Currently viewing all customer reviews.

3 of 3 found this helpful:

Works well for our needs!

We successfully used this shield to connect an Arduino Uno to a Campbell Scientific CR200X Data Logger. Doing so also required a null modem cable and a male-to-male serial cable. After some fiddling around with the timings of Campbell's PakBus protocol, we are able to get data from the data logger and send it over an XBee network.

Pros: Seems to work well. Selecting input and output pins with jumpers is a brilliant idea.
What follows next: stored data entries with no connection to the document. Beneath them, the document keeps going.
-- ==== Sys2Proof/Laws/Beam.lean ====
section
/-! SUPPORT. The beam constraints, and beam-steps in range and in sequence. -/

namespace Sys2Proof.Machine

/-- What the beam constraints of a configuration say. -/
theorem Config.beamValid_iff (c : Config) : c.beamValid = true ↔
    1 ≤ c.w ∧ c.w < c.wTotal ∧ c.wTotal ≤ 65535 ∧ 1 ≤ c.h ∧ c.h < c.hTotal ∧ c.hTotal ≤ 65535 := by
  simp [Config.beamValid, and_assoc]

/-- In range a beam-step has a next state. -/
theorem beamStep_next {s : State} (hb : s.beamOk = true) : ∃ t, beamStep s = .next t := by
  rw [beamStep_eq hb]
  unfold beamRow
  unfold State.beamOk at hb
  cases hs : s.sect <;> simp only [hs] at hb ⊢
  · cases hb
  · simp only [Bool.and_eq_true, decide_eq_true_eq] at hb
    split
    · exact ⟨_, rfl⟩
    · rw [if_pos (by omega)]
      exact ⟨_, rfl⟩
  · simp only [Bool.and_eq_true, decide_eq_true_eq] at hb
    split
    · exact ⟨_, rfl⟩
    · rw [if_pos (by omega)]
      exact ⟨_, rfl⟩
  · simp only [Bool.and_eq_true, decide_eq_true_eq] at hb
    split
    · exact ⟨_, rfl⟩
    · rw [if_pos (by omega)]
      split <;> exact ⟨_, rfl⟩

/-- A beam-step keeps the configuration. -/
theorem beamStep_cfg {s t : State} (h : beamStep s = .next t) : t.cfg = s.cfg := by
  rcases beamStep_cases h with ⟨-, -, rfl⟩ | ⟨-, -, rfl⟩ | ⟨-, -, rfl⟩ | ⟨-, -, rfl⟩ |
    ⟨-, -, -, rfl⟩ | ⟨-, -, -, rfl⟩ <;> rfl

/-- Beam-steps in two parts. -/
theorem beamSteps_add (m n : Nat) (s : State) :
    beamSteps (m + n) s = andThen (beamSteps m s) (beamSteps n) := by
  induction m generalizing s with
  | zero => simp [beamSteps]
  | succ m ih =>
    rw [show m + 1 + n = (m + n) + 1 by omega]
    simp only [beamSteps]
    cases beamStep s <;> simp [ih]

/-- The section changes of a run in two parts. -/
theorem sectionChanges_add {m n : Nat} {s t : State} (h : beamSteps m s = .next t) :
    sectionChanges (m + n) s = sectionChanges m s ++ sectionChanges n t := by
  induction m generalizing s with
  | zero =>
    obtain rfl : s = t := by cases h; rfl
    simp [sectionChanges]
  | succ m ih =>
    rw [show m + 1 + n = (m + n) + 1 by omega]
    obtain ⟨u, hu, hn⟩ := andThen_eq_next.1 h
    simp [sectionChanges, hu, ih hn]

end Sys2Proof.Machine
end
Cons: The pins on the shield don't perfectly match the Arduino. There are two on each side that become inaccessible when you attach the shield. They aren't that important (IORef, RST, SDA, etc) but if your project needs them, you'd have to do some extra work to wire stuff into them.

Also, the DB-9 connector takes up vertical space making it difficult (though not impossible) to attach other shields. We were able to get the XBee shield to fit on top, but it doesn't really stack that nicely.
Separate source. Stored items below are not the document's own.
theorem State.observe_extends (s : State) (p : Proc) : s.Extends (s.observe p) := by
  obtain ⟨sh, n, es, h, -, -⟩ := s.observe_state p
  rw [h]
  exact .of_append (State.setProc_cfg ..) rfl

theorem State.spCheck_extends (s : State) (p : Proc) : s.Extends (s.spCheck p) := by
  rcases s.spCheck_cases p with ⟨-, h⟩ | ⟨-, h⟩
  · rw [h]
    exact .of_same rfl rfl
  · rw [h, State.raiseFatal_eq]
    exact .of_append rfl rfl

theorem State.cpuOp_extends (s : State) (op : CpuOp) : s.Extends (s.cpuOp op) := by
  obtain ⟨m, r, es, n, h⟩ := s.cpuOp_state op
  rw [h]
  exact .of_append rfl rfl

theorem ppuOp_extends {op : PpuOp} {s t : State} (h : ppuOp op s = .next t) : s.Extends t := by
  obtain ⟨m, r, es, rfl⟩ := ppuOp_state h
  exact .of_append rfl rfl

theorem beamStep_extends {s t : State} (h : beamStep s = .next t) : s.Extends t := by
  rcases beamStep_cases h with ⟨-, -, rfl⟩ | ⟨-, -, rfl⟩ | ⟨-, -, rfl⟩ | ⟨-, -, rfl⟩ |
    ⟨-, -, -, rfl⟩ | ⟨-, -, -, rfl⟩
  · exact .of_append rfl s.streamPixel_out
  all_goals exact .of_same rfl rfl

theorem edgeCheck_extends {s t : State} (h : edgeCheck s = .next t) : s.Extends t := by
  rcases edgeCheck_cases h with ⟨-, rfl⟩ | ⟨-, -, rfl⟩
  · exact .of_same rfl rfl
  · exact .of_append rfl rfl

/-! ### The tick -/

theorem cpuStep_extends {s t : State} (h : cpuStep s = .next t) : s.Extends t := by
  obtain ⟨m, r, es, n, rfl⟩ := cpuStep_cases h
  exact .of_append rfl rfl

theorem ppuStep_extends {s t : State} (h : ppuStep s = .next t) : s.Extends t := by
  obtain ⟨m, r, es, rfl⟩ := ppuStep_cases h
  exact .of_append rfl rfl

/-- A tick extends the stream because each of its nine sub-steps does. -/
theorem execTick_extends {s t : State} (h : execTick s = .next t) : s.Extends t := by
  obtain ⟨-, s2, s4, s5, s6, s7, h2, h4, h5, h6, h7, rfl⟩ := execTick_cases h
  have hcpu : s.Extends s2 := (s.observe_extends .cpu).trans (cpuStep_extends h2)
  have hppu : s2.Extends s4 := (s2.observe_extends .ppu).trans (ppuStep_extends h4)
  have hbeam : s4.Extends s7 :=
    ((beamStep_extends h5).trans (beamStep_extends h6)).trans (edgeCheck_extends h7)
  have hguard : s7.Extends ((s7.spCheck .cpu).spCheck .ppu) :=
    (s7.spCheck_extends .cpu).trans (State.spCheck_extends _ .ppu)
  exact ((hcpu.trans hppu).trans hbeam).trans hguard

/-! ### Every instruction -/

theorem execWaitset_extends {sec : BeamSection} {s t : State} (h : execWaitset sec s = .next t) :
    s.Extends t := by
  unfold execWaitset at h
  split at h
  · cases h
  · cases h
    exact .of_same rfl rfl

theorem execLoadrom_extends {r : BitVec 3} {n : BitVec 16} {s t : State}
    (h : execLoadrom r n s = .next t) : s.Extends t := by
  unfold execLoadrom at h
  split at h
  · exact (s.loadRom_extends r _ _).of_next h
  · cases h

/-- RESET keeps the configuration and erases no event (log 24). -/
theorem State.resetBlock_extends (s : State) : s.Extends s.resetBlock := .of_same rfl rfl

/-- No instruction changes the configuration or rewrites an event. -/
theorem exec_extends {i : Instr} {s t : State} (h : exec i s = .next t) : s.Extends t := by
  cases i with
  | reset => exact s.resetBlock_extends.of_next h
  | tick => exact execTick_extends h
  | bstep => exact beamStep_extends h
  | edgechk => exact edgeCheck_extends h
  | waitset sec => exact execWaitset_extends h
  | resume => cases h; exact .of_same rfl rfl
  | observe p => exact (s.observe_extends p).of_next h
  | spchk p => exact (s.spCheck_extends p).of_next h
  | tracedump p => exact (s.emitAll_extends (s.traceLines p)).of_next h
  | render => exact ppuOp_extends (op := .render) h
  | prdP a | prdE a => exact ppuOp_extends (op := .read a) h
  | pwrP a d => exact ppuOp_extends (op := .write a d) h
  | pwrE a d => cases h; exact .of_same rfl rfl
  | crd a => exact (s.cpuOp_extends (.read a)).of_next h
  | cwr a d => exact (s.cpuOp_extends (.write a d)).of_next h
  | loadrom r n => exact execLoadrom_extends h
  | z80PushQq p _ | z80PushIx p | z80PushIy p => exact (s.observeClass_extends p .push).of_next h
  | z80PopQq p _ | z80PopIx p | z80PopIy p => exact (s.observeClass_extends p .pop).of_next h
  | z80Reti p | z80Retn p => exact (s.observeClass_extends p .reti).of_next h

/-! ### The step -/

theorem State.accept_extends (s : State) (rest : List Input) (env : Env) :
    s.Extends (s.accept rest env) := .of_same rfl rfl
The shield doesn't come with much documentation. The main thing to know is that it should be used with the SoftwareSerial library.

2 of 2 found this helpful:

I may be stupid

As of yet I am not getting this board to talk to the scale that I want it to talk to send and recieve LEDs are dim and the doccumentation isnt all that clear (even less so for the scale. Still working on it though

1 of 3 found this helpful:

No useful docs

Assuming this works as designed, otherwise it would get one star. The lack of any example code makes this a project involving digging through datasheets, I don't have the time or patience. I need something I can easily plug into the project I'm actually working on. Sorry I got it but I should have read more carefully. I was in a hurry.

Simply works

Simple, works as advertised. Love the ability to map to various I/O pins, great for SW serial implementations.

Goodie

Handy rs232 shield, good build quality and can choose what pins to use, that's nice extra.
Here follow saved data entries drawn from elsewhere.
abbrev R.MG_IDENT : Nat := 0x0
abbrev R.CMD_GZ_STATUS : Nat := 0x108000
abbrev R.CNT_ADM_ADMIT : Nat := 0x2002000
abbrev R.CNT_ADM_EVICT : Nat := 0x2002008
abbrev R.CNT_ADM_DROP : Nat := 0x2002010
abbrev R.CNT_ADM_FULL : Nat := 0x2002018
abbrev R.CNT_ADM_GRAD_DISCARD : Nat := 0x2002020
abbrev R.CNT_GZ_RETIRE : Nat := 0x2002028
abbrev R.CNT_VER_SKEW : Nat := 0x2002030
abbrev R.MG_VLOG_COUNT : Nat := 0x1000
abbrev R.MG_VLOG_SEL : Nat := 0x1008
abbrev R.MG_VLOG_DATA0 : Nat := 0x1010
abbrev R.MG_VLOG_DATA1 : Nat := 0x1018
abbrev R.MG_VLOG_DATA2 : Nat := 0x1020
abbrev R.MG_VLOG_DATA3 : Nat := 0x1028
def R.CMD_Qj_CFG (i : Nat) : Nat := 0x100000 + 64 * i
def R.CMD_Qj_CBASE (i : Nat) : Nat := 0x100008 + 64 * i
def R.CMD_Qj_CTRL (i : Nat) : Nat := 0x100010 + 64 * i
def R.CMD_Qj_STATE (i : Nat) : Nat := 0x100018 + 64 * i
def R.CMD_Qj_DONE (i : Nat) : Nat := 0x100020 + 64 * i
abbrev R.CMD_CPT_STATUS : Nat := 0x100800
abbrev R.CNT_OPS_DONE : Nat := 0x2003000
abbrev R.CNT_RB_WAIT : Nat := 0x2003008
abbrev R.CNT_PF_DROP : Nat := 0x2003010
abbrev R.CNT_STALE_DATA : Nat := 0x2003018
abbrev R.CNT_PORT_STALL : Nat := 0x2003020
abbrev R.CMD_LK_STATUS : Nat := 0x108010
abbrev R.CMD_LK_TAGS : Nat := 0x108018
abbrev R.CNT_LK_ENTRIES : Nat := 0x2004000
abbrev R.CNT_LK_POOLED : Nat := 0x2004008
abbrev R.CNT_LK_DEFAULT : Nat := 0x2004010
abbrev R.CNT_LK_ZERO_NA : Nat := 0x2004018
abbrev R.CNT_LK_MISSING : Nat := 0x2004020
abbrev R.CNT_LK_ABSORBED : Nat := 0x2004028
abbrev R.CNT_LK_FLAGGED : Nat := 0x2004030
abbrev R.CNT_LK_SRC_PF : Nat := 0x2004038
abbrev R.CNT_LK_SRC_NEAR : Nat := 0x2004040
abbrev R.CNT_LK_SRC_FAR : Nat := 0x2004048
abbrev R.CNT_LK_SRC_INSET : Nat := 0x2004050
abbrev R.CNT_LK_SRC_PEER : Nat := 0x2004058
abbrev R.CNT_LK_PARTIAL : Nat := 0x2004060
abbrev R.CNT_TAG_ISSUE : Nat := 0x2004068
abbrev R.CNT_TAG_RETIRE : Nat := 0x2004070
abbrev R.CNT_TAG_ABSORB : Nat := 0x2004078
abbrev R.CNT_TAG_WAIT : Nat := 0x2004080
abbrev R.CNT_LK_SERVE_HOLD : Nat := 0x2004088
abbrev R.CNT_LK_STEP_HOLD : Nat := 0x2004090
abbrev R.CNT_PF_STALE : Nat := 0x2004098
abbrev R.CNT_PF_UNUSED : Nat := 0x20040A0
abbrev R.CMD_GS_STATUS : Nat := 0x108020
abbrev R.CMD_GS_ADDCFG : Nat := 0x108028
def R.CMD_GS_Jj_CFG (i : Nat) : Nat := 0x108100 + 16 * i
def R.CMD_GS_Jj_STEP (i : Nat) : Nat := 0x108108 + 16 * i
abbrev R.CNT_GS_ENTRIES : Nat := 0x2005000
abbrev R.CNT_GS_STAGED : Nat := 0x2005008
abbrev R.CNT_GS_ABSORBED : Nat := 0x2005010
abbrev R.CNT_GS_REC_SENT : Nat := 0x2005018
abbrev R.CNT_GS_CORR : Nat := 0x2005020
abbrev R.CNT_GS_RESENT : Nat := 0x2005028
abbrev R.CNT_GS_REC_RECV : Nat := 0x2005030
abbrev R.CNT_GS_MERGED : Nat := 0x2005038
abbrev R.CNT_GS_MISSING : Nat := 0x2005040
abbrev R.CNT_GS_REDIRECT : Nat := 0x2005048
abbrev R.CNT_GS_STALE : Nat := 0x2005050
abbrev R.CNT_GS_ADD_MERGE : Nat := 0x2005058
abbrev R.CNT_GS_ADD_PASS : Nat := 0x2005060
abbrev R.CNT_GS_NONFINITE : Nat := 0x2005068
abbrev R.CNT_GS_WIDE : Nat := 0x2005070
abbrev R.CNT_GS_COAL_HOLD : Nat := 0x2005078
abbrev R.CNT_MERIDIAN : Nat := 0x2005080
abbrev R.CMD_UPD_STATUS : Nat := 0x108030
abbrev R.CMD_UPD_LEDGER : Nat := 0x108038
def R.CMD_UPD_Jj_JOURNAL (i : Nat) : Nat := 0x108200 + 16 * i
abbrev R.CNT_UPD_ROWS : Nat := 0x2006000
abbrev R.CNT_UPD_VAULT : Nat := 0x2006008
abbrev R.CNT_UPD_HBM : Nat := 0x2006010
abbrev R.CNT_UPD_LOGGED : Nat := 0x2006018
abbrev R.CNT_UPD_RETIRED : Nat := 0x2006020
abbrev R.CNT_UPD_ROLLFWD : Nat := 0x2006028
abbrev R.CNT_UPD_SKIPPED : Nat := 0x2006030
abbrev R.CNT_UPD_SAT : Nat := 0x2006038
abbrev R.CNT_UPD_NAN : Nat := 0x2006040
abbrev R.CNT_UPD_LOST : Nat := 0x2006048
abbrev R.CNT_INSET_REFRESH : Nat := 0x2006050
abbrev R.CNT_INSET_STALE : Nat := 0x2006058
abbrev R.CNT_STEP_PASSED : Nat := 0x2006060
abbrev R.NM_CFG : Nat := 0x400000
abbrev R.NM_PIN_SETS : Nat := 0x400008
abbrev R.NM_STATUS : Nat := 0x400010
abbrev R.NM_TEMP : Nat := 0x400018
abbrev R.NM_PIN_STATE : Nat := 0x400020
def R.NM_PINk_A (i : Nat) : Nat := 0x400100 + 16 * i
def R.NM_PINk_B (i : Nat) : Nat := 0x400108 + 16 * i
abbrev R.HBM_STATUS : Nat := 0x480000
abbrev R.HBM_SPILL_CFG : Nat := 0x480008
def R.HBM_Pk_STATUS (i : Nat) : Nat := 0x480100 + 16 * i
abbrev R.CNT_NM_HIT : Nat := 0x2007000
abbrev R.CNT_NM_FILL : Nat := 0x2007008
abbrev R.CNT_NM_BYPASS : Nat := 0x2007010
abbrev R.CNT_NM_EVICT : Nat := 0x2007018
abbrev R.CNT_VB_HIT : Nat := 0x2007020
abbrev R.CNT_NM_PARITY : Nat := 0x2007028
abbrev R.CNT_NM_REPLAY : Nat := 0x2007030
abbrev R.CNT_NM_LINE_RETIRE : Nat := 0x2007038
abbrev R.CNT_INSET_GRANT : Nat := 0x2007040
abbrev R.CNT_INSET_DENY : Nat := 0x2007048
abbrev R.CNT_INSET_WITHDRAW : Nat := 0x2007050
abbrev R.CNT_INSET_PURGE : Nat := 0x2007058
abbrev R.CNT_INSET_REFRESH_DROP : Nat := 0x2007060
abbrev R.CNT_HBM_CE : Nat := 0x2007068
abbrev R.CNT_HBM_UE : Nat := 0x2007070
abbrev R.CNT_SPILL_READ : Nat := 0x2007078
abbrev R.CNT_SPILL_NOUPD : Nat := 0x2007080
abbrev R.CNT_THERMAL_TRIP : Nat := 0x2007088
abbrev R.TLB_CFG : Nat := 0x200000
abbrev R.TLB_STATUS : Nat := 0x200008
abbrev R.TLB_FAR_LIMIT : Nat := 0x200010
abbrev R.TLB_FQ_STATE : Nat := 0x200018
abbrev R.TLB_FQ_SEL : Nat := 0x200020
abbrev R.TLB_FQ_DATA0 : Nat := 0x200028
abbrev R.TLB_FQ_DATA1 : Nat := 0x200030
abbrev R.TLB_FQ_DATA2 : Nat := 0x200038
abbrev R.TLB_FQ_DATA3 : Nat := 0x200040
abbrev R.TLB_FQ_RESP : Nat := 0x200048
abbrev R.TLB_INV_START : Nat := 0x200050
abbrev R.TLB_INV_LEN : Nat := 0x200058
abbrev R.TLB_INV_CMD : Nat := 0x200060
abbrev R.TLB_INV_DONE : Nat := 0x200068
abbrev R.TLB_KEY_SEL : Nat := 0x200070
abbrev R.TLB_KEY_CTRL : Nat := 0x200078
abbrev R.TLB_KEY_LOADED : Nat := 0x200080
abbrev R.TLB_KEY_KCV : Nat := 0x200088
abbrev R.TLB_HOT_COUNT : Nat := 0x200090
abbrev R.TLB_HOT_SEL : Nat := 0x200098
abbrev R.TLB_HOT_DATA : Nat := 0x2000A0
def R.TLB_KEY_DATAi (i : Nat) : Nat := 0x2000C0 + 8 * i
def R.TLB_CTXk_ROOT (i : Nat) : Nat := 0x201000 + 8 * i
def R.TLB_WINw_CFG (i : Nat) : Nat := 0x201200 + 16 * i
def R.TLB_WINw_ALLOW (i : Nat) : Nat := 0x201208 + 16 * i
abbrev R.CNT_TLB_L1_MISS : Nat := 0x2008000
abbrev R.CNT_TLB_L2_MISS : Nat := 0x2008008
abbrev R.CNT_TLB_WALK : Nat := 0x2008010
abbrev R.CNT_FQ_FAULT : Nat := 0x2008018
abbrev R.CNT_FQ_MERGE : Nat := 0x2008020
abbrev R.CNT_FQ_FULL : Nat := 0x2008028
abbrev R.CNT_FQ_RETRY : Nat := 0x2008030
abbrev R.CNT_FQ_REFAULT : Nat := 0x2008038
abbrev R.CNT_FQ_FATAL : Nat := 0x2008040
abbrev R.CNT_FQ_TIMEOUT : Nat := 0x2008048
abbrev R.CNT_FQ_AUTO : Nat := 0x2008050
abbrev R.CNT_FQ_STALE_RESP : Nat := 0x2008058
abbrev R.CNT_TLB_POISON : Nat := 0x2008060
abbrev R.CNT_WIN_REFUSED : Nat := 0x2008068
abbrev R.CNT_TLB_INV : Nat := 0x2008070
abbrev R.CNT_HOT_NOTICE : Nat := 0x2008078
abbrev R.LNK_TORUS : Nat := 0x500000
abbrev R.LNK_CFG : Nat := 0x500008
abbrev R.LNK_STATUS : Nat := 0x500010
abbrev R.LNK_COMPASS_GEN : Nat := 0x500018
abbrev R.LNK_COMPASS_SEL : Nat := 0x500020
abbrev R.LNK_COMPASS_DATA : Nat := 0x500028
abbrev R.LNK_EVENT_BLOCKS : Nat := 0x500030
def R.LNK_Pk_STATUS (i : Nat) : Nat := 0x500100 + 16 * i
def R.LNK_Pk_CTRL (i : Nat) : Nat := 0x500108 + 16 * i
def R.CNT_LNK_Pk_CRC (i : Nat) : Nat := 0x2009000 + 32 * i
def R.CNT_LNK_Pk_REPLAY (i : Nat) : Nat := 0x2009008 + 32 * i
def R.CNT_LNK_Pk_FEC_CORR (i : Nat) : Nat := 0x2009010 + 32 * i
def R.CNT_LNK_Pk_FEC_UNCORR (i : Nat) : Nat := 0x2009018 + 32 * i
abbrev R.CNT_LNK_RETRAIN : Nat := 0x2009100
abbrev R.CNT_LNK_DEAD : Nat := 0x2009108
abbrev R.CNT_LNK_REINJECT : Nat := 0x2009110
abbrev R.CNT_LNK_DISCARD : Nat := 0x2009118
abbrev R.CNT_LNK_ESCAPE : Nat := 0x2009120
abbrev R.CNT_LNK_REORDER : Nat := 0x2009128
abbrev R.CNT_LNK_FWD : Nat := 0x2009130
abbrev R.CNT_LNK_FWD_TIMEOUT : Nat := 0x2009138
abbrev R.CNT_LNK_GEN : Nat := 0x2009140
abbrev R.HST_CFG : Nat := 0x580000
abbrev R.HST_STATE : Nat := 0x580008
abbrev R.HST_CTRL : Nat := 0x580010
abbrev R.HST_STATUS : Nat := 0x580018
abbrev R.HST_WIN_CFG : Nat := 0x580020
abbrev R.HST_WIN_FAULT : Nat := 0x580028
def R.HST_PATHn_BASE (i : Nat) : Nat := 0x580100 + 16 * i
def R.HST_PATHn_SIZE (i : Nat) : Nat := 0x580108 + 16 * i
def R.HST_FLUSHp (i : Nat) : Nat := 0x580200 + 8 * i
abbrev R.CNT_HST_WR_ISSUE : Nat := 0x200A000
abbrev R.CNT_HST_WR_ACK : Nat := 0x200A008
abbrev R.CNT_HST_WR_DISCARD : Nat := 0x200A010
abbrev R.CNT_HST_WR_REPLAY : Nat := 0x200A018
abbrev R.CNT_HST_RD_ISSUE : Nat := 0x200A020
abbrev R.CNT_HST_RD_DONE : Nat := 0x200A028
abbrev R.CNT_HST_RD_FAIL : Nat := 0x200A030
abbrev R.CNT_HST_WIN_RD : Nat := 0x200A038
abbrev R.CNT_HST_WIN_WR : Nat := 0x200A040
abbrev R.CNT_HST_WIN_FAULT : Nat := 0x200A048
abbrev R.CNT_HST_FLUSH : Nat := 0x200A050
abbrev R.CNT_HST_RETRAIN : Nat := 0x200A058
abbrev R.CNT_HST_LOST : Nat := 0x200A060
abbrev R.CNT_HST_REFUSED : Nat := 0x200A068
abbrev R.MG_PIN_CFG : Nat := 0x100
abbrev R.MG_PIN_STATUS : Nat := 0x108
abbrev R.CMD_CPT_LINK : Nat := 0x100808
abbrev R.CMD_CPT_CTRL : Nat := 0x100810
abbrev R.CNT_CPT_LOST : Nat := 0x200B000
abbrev R.CNT_CPT_MOD_DROP : Nat := 0x200B008
abbrev R.CNT_CPT_MSG_DISCARD : Nat := 0x200B010
abbrev R.CNT_CLK_LOSS : Nat := 0x200B018
abbrev R.PWR_CFG : Nat := 0x600000
abbrev R.PWR_LATENCY : Nat := 0x600008
abbrev R.PWR_STATE : Nat := 0x600010
abbrev R.PWR_VSET : Nat := 0x600018
abbrev R.PWR_VNOW : Nat := 0x600020
abbrev R.PWR_PACE : Nat := 0x600028
abbrev R.PWR_LIMIT : Nat := 0x600030
abbrev R.PWR_RAIL : Nat := 0x600038
abbrev R.PWR_STATUS : Nat := 0x600040
abbrev R.PWR_WAKE_EN : Nat := 0x600048
abbrev R.PWR_WAKE_AT : Nat := 0x600050
abbrev R.PWR_WAKE_STATUS : Nat := 0x600058
abbrev R.PWR_AON_TIME : Nat := 0x600060
abbrev R.PWR_DEEP_COUNT : Nat := 0x600068
abbrev R.CNT_PWR_NAP : Nat := 0x200C000
abbrev R.CNT_PWR_ABANDON : Nat := 0x200C008
abbrev R.CNT_PWR_THERM_US : Nat := 0x200C010
abbrev R.CNT_PWR_LIMIT_US : Nat := 0x200C018
abbrev R.CNT_PWR_FAST_LIMIT : Nat := 0x200C020
abbrev R.CNT_PWR_ENERGY_MJ : Nat := 0x200C028
abbrev R.CNT_PWR_RAIL_FAULT : Nat := 0x200C030
abbrev R.MG_ELOG_COUNT : Nat := 0x1100
abbrev R.MG_ELOG_SEL : Nat := 0x1108
abbrev R.MG_ELOG_DATA0 : Nat := 0x1110
abbrev R.MG_ELOG_DATA1 : Nat := 0x1118
abbrev R.MG_ELOG_DATA2 : Nat := 0x1120
abbrev R.MG_ELOG_DATA3 : Nat := 0x1128
abbrev R.MG_FENCE_CFG : Nat := 0x2000
abbrev R.MG_FENCE_CTRL : Nat := 0x2008
abbrev R.MG_FENCE_STATE : Nat := 0x2010
abbrev R.MG_FENCED0 : Nat := 0x2018
abbrev R.MG_FENCED1 : Nat := 0x2020
abbrev R.MG_FENCED2 : Nat := 0x2028
abbrev R.MG_FENCE_STATUS : Nat := 0x2030
abbrev R.MG_EPOCH : Nat := 0x2038
abbrev R.MG_LOST_BLOCKS : Nat := 0x2040
def R.MG_Jj_EPOCH (i : Nat) : Nat := 0x2100 + 8 * i
abbrev R.MG_MIG_A : Nat := 0x2200
abbrev R.MG_MIG_B : Nat := 0x2208
abbrev R.MG_MIG_CTRL : Nat := 0x2210
abbrev R.MG_MIG_STATE : Nat := 0x2218
abbrev R.CNT_FENCE : Nat := 0x200D000
abbrev R.CNT_SPARE_USED : Nat := 0x200D008
abbrev R.CNT_CLUSTER_RESET : Nat := 0x200D010
abbrev R.CNT_PART_RESET : Nat := 0x200D018
abbrev R.CNT_EPOCH_STALE : Nat := 0x200D020
abbrev R.CNT_CORE_CE : Nat := 0x200D028
abbrev R.CNT_LNK_LOST_DISCARD : Nat := 0x200D030
abbrev R.CNT_JOB_RESTART : Nat := 0x200D038
abbrev R.CNT_MIG_ROWS : Nat := 0x200D040
abbrev R.MG_SERIAL : Nat := 0x8
abbrev R.MG_FW_VER : Nat := 0x10
abbrev R.MG_BOOT_CTRL : Nat := 0x3000
abbrev R.MG_CFG_CTRL : Nat := 0x3008
abbrev R.MG_CFG_STATUS : Nat := 0x3010
abbrev R.MG_FW_SRC : Nat := 0x3018
abbrev R.MG_FW_CTRL : Nat := 0x3020
abbrev R.MG_FW_STATUS : Nat := 0x3028
abbrev R.MG_TEST_CFG : Nat := 0x3030
abbrev R.SRV_STATE : Nat := 0x680000
abbrev R.SRV_REPAIR_SEL : Nat := 0x680008
abbrev R.SRV_REPAIR_DATA : Nat := 0x680010
def R.SRV_REPORTk_Ww (k w : Nat) : Nat := 0x680100 + 0x40 * (k - 1) + 8 * w
abbrev R.CNT_CFG_APPLY : Nat := 0x200E000
abbrev R.CNT_CFG_FAIL : Nat := 0x200E008
abbrev R.MG_INT_STATUS : Nat := 0x200
abbrev R.MG_INT_MASK : Nat := 0x208
abbrev R.MG_ERR_STATUS : Nat := 0x210
abbrev R.MG_ERR_MASK : Nat := 0x218
abbrev R.MG_EVENT : Nat := 0x220
abbrev R.CNT_CTRL : Nat := 0x2000000
abbrev R.CNT_SNAP_TIME : Nat := 0x2000008
def R.CNT_PMSELi (i : Nat) : Nat := 0x2000100 + 8 * i
def R.CNT_PMCi (i : Nat) : Nat := 0x2000200 + 8 * i
def R.CNT_FLAGS_Cc (i : Nat) : Nat := 0x2010000 + 8 * i
def R.CNT_FLAGS_Uk (i : Nat) : Nat := 0x2010800 + 8 * i
abbrev R.CNT_FLAG_SUM : Nat := 0x2010900
abbrev R.DBG_CTRL : Nat := 0x3000000
abbrev R.DBG_SEL : Nat := 0x3000008
abbrev R.DBG_STATUS : Nat := 0x3000010
abbrev R.DBG_ACC0 : Nat := 0x3000018
abbrev R.DBG_ACC1 : Nat := 0x3000020
abbrev R.DBG_ACC2 : Nat := 0x3000028
abbrev R.DBG_NM_SEL : Nat := 0x3000040
abbrev R.DBG_NM_PAR : Nat := 0x3000048
def R.DBG_NM_DATAi (i : Nat) : Nat := 0x3000080 + 8 * i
Using Hardware Serial Interface

My application does not need a USB interface, so I set it up to communicate with the Arduino via the h/w interface. The Arduino uses D0 and D1 (a.k.a. MRX and MTX) for hardware comms, so I had to change the jumpers as show in this picture: the shield transmits to (Arduino) MRX and receives from (Arduino) MTX.

Interestingly, my cards came configured with the jumpers on different pins (D2 and D3).

NOTE: If you ever want to upload new code to your Arduino, you will have to temporarily remove the jumpers. Upload doesn't work on my Arduino Uno when the RS232 shield takes over serial comms on MTX and MRX.

If this shield had better documentation, I'd give it a 5 star rating.

Plug & play

I just soldered in the headers and plugged this into my Arduino project and had RS232 serial working with no software changes.